Best way to start-a-new is to fail miserably
Fail at loving and fail at giving
— A selection of lyrics from Moon
Is there anything wrong with making a mistake? At being subpar as a human, as an animal, a facet of the world? Or is it all just about being so in love with life that you don’t mind when your hands come back dirtied, your knees bloodied, and your heart broken? Humans make mistakes, but the only way to get over a mistake is to keep working through the mistake, walk through the brambles until you’ve made it to the grotto, and start over from there.
if you enjoyed this, i also blog on tumblr as offslime (music, comics, etc.) or compher (sports). my art is accessible on hlaoruin.

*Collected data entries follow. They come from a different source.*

-- ==== Sys2Proof/Machine/Brick.lean ====
section
/-! DEFINITION. A brick's arithmetic and its update instant (chapter Bricks; averaging, slow limit, fold-back and ramps of chapter Lanes, limits and soft start). Readings: log entry 25. -/
namespace Sys2Proof.Machine

/-! ### Number formats (R171) -/

def sat16 (x : Int) : Int := clampInt (-32768) 32767 x
def sat24 (x : Int) : Int := clampInt (-8388608) 8388607 x
/-- An addition of the 48-bit accumulator. -/
def accAdd (a b : Int) : Int := clampInt (-(2 ^ 47 - 1)) (2 ^ 47 - 1) (a + b)
/-- A product with 20 fraction bits rounded, halves towards +∞ (R172). -/
def rnd20 (x : Int) : Int := (x + 2 ^ 19) / 2 ^ 20
/-- `n ÷ d` rounded up. -/
def ceilDiv (n d : Nat) : Nat := (n + d - 1) / d

/-! ### What the bond gives a brick -/

/-- PERIOD of the tile, the longest period under KIND 10. -/
def State.tilePeriod (s : State) (n : Nat) : Nat := s.t32 3 n 4 1
def State.followers (s : State) (ld : Nat) : List Nat := (s.members ld).filter (fun m => s.role m == 2)
/-- Coefficient `i` (0 to 8: B0 to B3, A1 to A3, KFF, KBST), CMD_MIN and CMD_MAX in force. -/
def State.coef (s : State) (n i : Nat) : Int := s.sfld (BRK_COMP_COEF n i)
def State.cmdMin (s : State) (n : Nat) : Int := s.sfld (BRK_COMP_CMD_MIN_LIMIT n)
def State.cmdMax (s : State) (n : Nat) : Int := s.sfld (BRK_COMP_CMD_MAX_LIMIT n)
def State.setRef (n : Nat) (v : Int) (s : State) : State := s.setReg (BRK_REF n) (BitVec.ofInt 32 v)
def State.setCmd (n : Nat) (v : Int) (s : State) : State := s.setReg (BRK_CMD n) (BitVec.ofInt 32 v)
def State.target (s : State) (n : Nat) : Int := s.sfld (BRK_TARGET_TARGET n)

/-- The limits lo and hi of a leader: CMD_MIN to CMD_MAX within the mode range (R173). -/
def State.cmdLimits (s : State) (n : Nat) : Int × Int :=
  let mr := modeRange (s.kind n) (s.tilePeriod n) (s.t32 3 n 8 1) (s.dtRise n) (s.dtFall n)
  (max (s.cmdMin n) mr.1, min (s.cmdMax n) mr.2)

/-! ### Samples (R162) -/

/-- The newest sample of a channel triggered up to now, converted or not: trigger number and value. -/
def State.newestSample (s : State) (ch : Nat) : Option (Nat × Int) :=
  match ((s.msr.pipe.getD (ch / 12) []).filter (fun f => decide (f.conv = .sense ch))).getLast? with
  | some f => some (f.trig, f.value)
  | none =>
    match s.msr.last.find? (fun p => decide (p.1 = ch)) with
    | some (_, t, v, _) => some (t, v)
    | none => none

/-- The newest completed sample (the recovery update, R194). -/
def State.completedSample (s : State) (ch : Nat) : Option (Nat × Int) :=
  match s.msr.last.find? (fun p => decide (p.1 = ch)) with
  | some (_, t, v, _) => some (t, v)
  | none => none

/-- The regulated feedback channel of a leader. -/
def State.feedbackCh (s : State) (n : Nat) : Option Nat := s.fbChannel n (s.fld (BRK_STAT_LOOP n))

/-! ### The compensator (R172) -/

/-- What one pass of the recursion gives: y0, v, c, frozen, boost, and the histories after it. -/
structure CompOut where
  y0 : Int
  v : Int
  c : Int
  frozen : Bool
  bst : Int
  hist : Brick
deriving DecidableEq, Repr

/-- What upsets add to one result. -/
def errAt (ups : List Upset) (p : LaneResult) : Int := ((ups.filter (fun u => u.place == p)).map Upset.error).foldl (· + ·) 0

/-- A value as a register of 24 bits holds it. -/
def wrap24 (x : Int) : Int := (BitVec.ofInt 24 x).toInt

/-- A result of 24 bits with the error an upset left in it. -/
def upset24 (ups : List Upset) (p : LaneResult) (x : Int) : Int := if errAt ups p = 0 then x else wrap24 (x + errAt ups p)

As an aside: Thom Yorke actually appears on Biophilia (Deluxe). I didn’t know this when I chose the album, but every time I get to Náttúra I crack up, remembering how the whole reason I ended up here was that I didn’t want to feel suicidal to Radiohead. And, for what it’s worth, getting to Náttúra is really an achievement, you’ve got to listen to the whole rest of the deluxe edition, including the seven minute version of Hollow and the second recording of Dark Matter…and as a “treat” you’re granted Thom Yorke. I don’t even know what he does on this song, make ghostly moaning noises? It’s a good song.
There’s actually… a lot of versions of Biophilia. Because of all the remixes. I’m partial to Virus (Hudson Mohawke Peaches and Guacamol Remix) as the best one.